The first Grand Lodge was chartered in 1717. The first Lodge in the American colonies was established at Boston in 1733, and the first Oregon Lodge at Oregon City in 1846. Eugene Lodge #11 A.F. & A.M. was begun in 1856, with Eugene Skinner as its first initiate. There were more than twenty members. Meetings took place in a rented room near 4th and Willamette streets. Dues were four dollars per year, payable in quarterly installments.

In 1857, the Masons responded to a request from a local lawyer who wrote that Eugene did not have a community burial ground. “It is well known to you, doubtless, that your respected Fraternity rarely omits to provide, at a very early day, a suitable cemetery for their own use, at least.” A committee was formed, considerations were made, and eventually ten acres were purchased from homesteader Fielding McMurry. The north end of McMurry’s property was the site of his home (about where the University of Oregon’s Erb Memorial Union is located today). On the south side of his land claim, he established the first private school in the area, known as the “Point of the Hills.” Nearby he started a brickyard (later operated by his son, James) that provided bricks for the university’s first building in 1876.

McMurry sold ten acres to the Masons for $336, at 20 percent interest. The Masons platted the cemetery into 500 individual family plots offered to the general public at $15 each. Records show the price dipped as low as $6.50 in the next generation. By 1910, with nearly 500 people buried in the cemetery, a committee was appointed to deal with issues of vandalism and maintenance. They found that no clear record of plot sales and ownership had been kept, and no funds put aside for maintenance. They believed the best lots had been sold, and many plots that had been sold had not been paid for. To their credit, the Masons spent $303 to carefully research and properly enter fifty years of sales, working from county deeds and records. But the issue of adequate maintenance in the cemetery, and how to pay for it, remained unresolved.
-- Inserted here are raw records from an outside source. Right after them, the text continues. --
theorem State.spillDone_upd {A : Fld → Bool} {s0 s : State} (x1 : ℕ) (h : Upd A s0 s) (a_regs : A .regs = true) (a_hls : A .hls = true) (a_fns : A .fns = true) (a_accts : A .accts = true) (a_notices : A .notices = true) (a_acctCmds : A .acctCmds = true) (a_entries : A .entries = true) (a_tags : A .tags = true) (a_clhIn : A .clhIn = true) (a_freeCtr : A .freeCtr = true) (a_out : A .out = true) : Upd A s0 (State.spillDone s x1) := by
  unfold State.spillDone
  repeat' first
    | with_reducible assumption
    | intro x1
    | (intro s1; refine (fun (hs1 : Upd A s0 s1) => ?_) ?_; clear_value s1; rotate_left; subst s1; rotate_left)
    | lift_lets
    | with_reducible apply State.setCtxSt_upd
    | with_reducible apply State.notice_upd
    | with_reducible apply State.spillSync_upd
    | split
    | with_reducible apply Upd.getD
    | dsimp only
    | with_reducible apply Upd.to_entries

theorem execSpillDone_upd_eq {A : Fld → Bool} {s0 s : State} {x1 : Fin 65536} {t : State} (h : Upd A s0 s) (e : execSpillDone x1 s = .next t) (a_regs : A .regs = true) (a_ports : A .ports = true) (a_hls : A .hls = true) (a_fns : A .fns = true) (a_accts : A .accts = true) (a_notices : A .notices = true) (a_acctCmds : A .acctCmds = true) (a_entries : A .entries = true) (a_tags : A .tags = true) (a_clhIn : A .clhIn = true) (a_tptIn : A .tptIn = true) (a_mcIn : A .mcIn = true) (a_fifelIn : A .fifelIn = true) (a_samples : A .samples = true) (a_sampleLost : A .sampleLost = true) (a_clh : A .clh = true) (a_pwr : A .pwr = true) (a_boot : A .boot = true) (a_rotate : A .rotate = true) (a_freeCtr : A .freeCtr = true) (a_nextId : A .nextId = true) (a_out : A .out = true) : Upd A s0 t := by
  unfold execSpillDone at e
  cases e
  repeat' first
    | with_reducible assumption
    | intro x1
    | lift_lets
    | with_reducible apply State.spillDone_upd
    | with_reducible apply State.activityUpd_upd
    | split
    | dsimp only

theorem execReturnStart_upd_eq {A : Fld → Bool} {s0 s : State} {x1 : Fin 65536} {t : State} (h : Upd A s0 s) (e : execReturnStart x1 s = .next t) (a_regs : A .regs = true) (a_ports : A .ports = true) (a_hls : A .hls = true) (a_fns : A .fns = true) (a_clhIn : A .clhIn = true) (a_tptIn : A .tptIn = true) (a_mcIn : A .mcIn = true) (a_fifelIn : A .fifelIn = true) (a_samples : A .samples = true) (a_sampleLost : A .sampleLost = true) (a_clh : A .clh = true) (a_pwr : A .pwr = true) (a_boot : A .boot = true) (a_rotate : A .rotate = true) (a_freeCtr : A .freeCtr = true) (a_nextId : A .nextId = true) (a_out : A .out = true) : Upd A s0 t := by
  unfold execReturnStart at e
  cases e
  repeat' first
    | with_reducible assumption
    | intro x1
    | (intro x1; clear_value x1)
    | lift_lets
    | with_reducible apply State.setCtxSt_upd
    | with_reducible apply State.activityUpd_upd
    | split
    | dsimp only

theorem execReturnDone_upd_eq {A : Fld → Bool} {s0 s : State} {x1 : Fin 65536} {x2 : Bool} {t : State} (h : Upd A s0 s) (e : execReturnDone x1 x2 s = .next t) (a_regs : A .regs = true) (a_ports : A .ports = true) (a_hls : A .hls = true) (a_fns : A .fns = true) (a_accts : A .accts = true) (a_notices : A .notices = true) (a_acctCmds : A .acctCmds = true) (a_tags : A .tags = true) (a_clhIn : A .clhIn = true) (a_tptIn : A .tptIn = true) (a_mcIn : A .mcIn = true) (a_fifelIn : A .fifelIn = true) (a_samples : A .samples = true) (a_sampleLost : A .sampleLost = true) (a_clh : A .clh = true) (a_pwr : A .pwr = true) (a_boot : A .boot = true) (a_rotate : A .rotate = true) (a_freeCtr : A .freeCtr = true) (a_nextId : A .nextId = true) (a_out : A .out = true) : Upd A s0 t := by
  unfold execReturnDone at e
  cases e
  repeat' first
    | with_reducible assumption
    | intro x1
    | (intro s1; refine (fun (hs1 : Upd A s0 s1) => ?_) ?_; clear_value s1; rotate_left; subst s1; rotate_left)
    | lift_lets
    | with_reducible apply State.bump_upd
    | with_reducible apply State.setCtxSt_upd
    | with_reducible apply State.raise_upd
    | with_reducible apply State.notice_upd
    | with_reducible apply State.activityUpd_upd
    | split
    | with_reducible apply Upd.getD
    | dsimp only

theorem State.ctxClear_upd {A : Fld → Bool} {s0 s : State} (x1 : ℕ) (x2 : Bool) (h : Upd A s0 s) (a_regs : A .regs = true) (a_hls : A .hls = true) (a_fns : A .fns = true) (a_accts : A .accts = true) (a_ctxs : A .ctxs = true) (a_srcMsgs : A .srcMsgs = true) (a_orders : A .orders = true) (a_aptWaits : A .aptWaits = true) (a_entries : A .entries = true) (a_lmatches : A .lmatches = true) (a_ovfBufs : A .ovfBufs = true) (a_tags : A .tags = true) (a_clhIn : A .clhIn = true) (a_freeCtr : A .freeCtr = true) (a_nextId : A .nextId = true) (a_out : A .out = true) : Upd A s0 (State.ctxClear s x1 x2) := by
  unfold State.ctxClear
  repeat' first
    | with_reducible assumption
    | (intro s1; refine (fun (hs1 : Upd A s0 s1) => ?_) ?_; clear_value s1; rotate_left; subst s1; rotate_left)
    | (intro x1; clear_value x1)
    | intro x1
    | lift_lets
    | with_reducible apply State.bumpN_upd
    | with_reducible apply State.completeQuiet_upd
    | with_reducible apply State.modCtx_upd
    | with_reducible apply State.ordBack_upd
    | with_reducible apply State.ovfRelease_upd
    | with_reducible apply State.serveAll_upd
    | with_reducible apply State.setCtxSt_upd
    | with_reducible apply State.tptStat_upd
    | with_reducible apply Upd.fold
    | with_reducible apply Upd.getD
    | split
    | dsimp only
    | with_reducible apply Upd.to_srcMsgs_entries_lmatches

theorem State.ctxRange_upd {A : Fld → Bool} {s0 s : State} (x1 : ℕ) (x2 : ℕ) (x3 : ℕ) (h : Upd A s0 s) (a_regs : A .regs = true) (a_clhIn : A .clhIn = true) : Upd A s0 (State.ctxRange s x1 x2 x3) := by
  unfold State.ctxRange
  repeat' first
    | with_reducible assumption
    | (intro x1; clear_value x1)
    | intro x1
    | lift_lets
    | with_reducible apply State.raise_upd
    | with_reducible apply State.set_upd
    | split
    | dsimp only

end Sys2Proof.Machine
end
Beyond the cemetery, Masons provided significant services to the citizens of early Eugene. The first bank in the city was not organized until 1882. For a quarter century before that, Masons helped fill the need for banking services by loaning money and providing safe-keeping of funds and valuables. For early Eugeneans, Lodge membership provided camaraderie and helpful business or political contacts. On a pleasant evening, in good health and with one’s affairs in order, an Oregon pioneer might head for a Masonic meeting anticipating hearty fellowship, some tips about the price of hops or hogs, or the likelihood of a small loan. On a dark night in early Oregon, and with troubles on his mind, a man returning home from a Masonic meeting might reflect that the Masons he had just left would provide some support for his family, should they ever need it. When he died, a Mason was often accorded a large funeral in the Masonic Cemetery, where the Masonic emblem was placed upon his tombstone. The sheer pervasiveness of these emblems throughout the cemetery shows the important part the organization played in the lives of early Oregon settlers.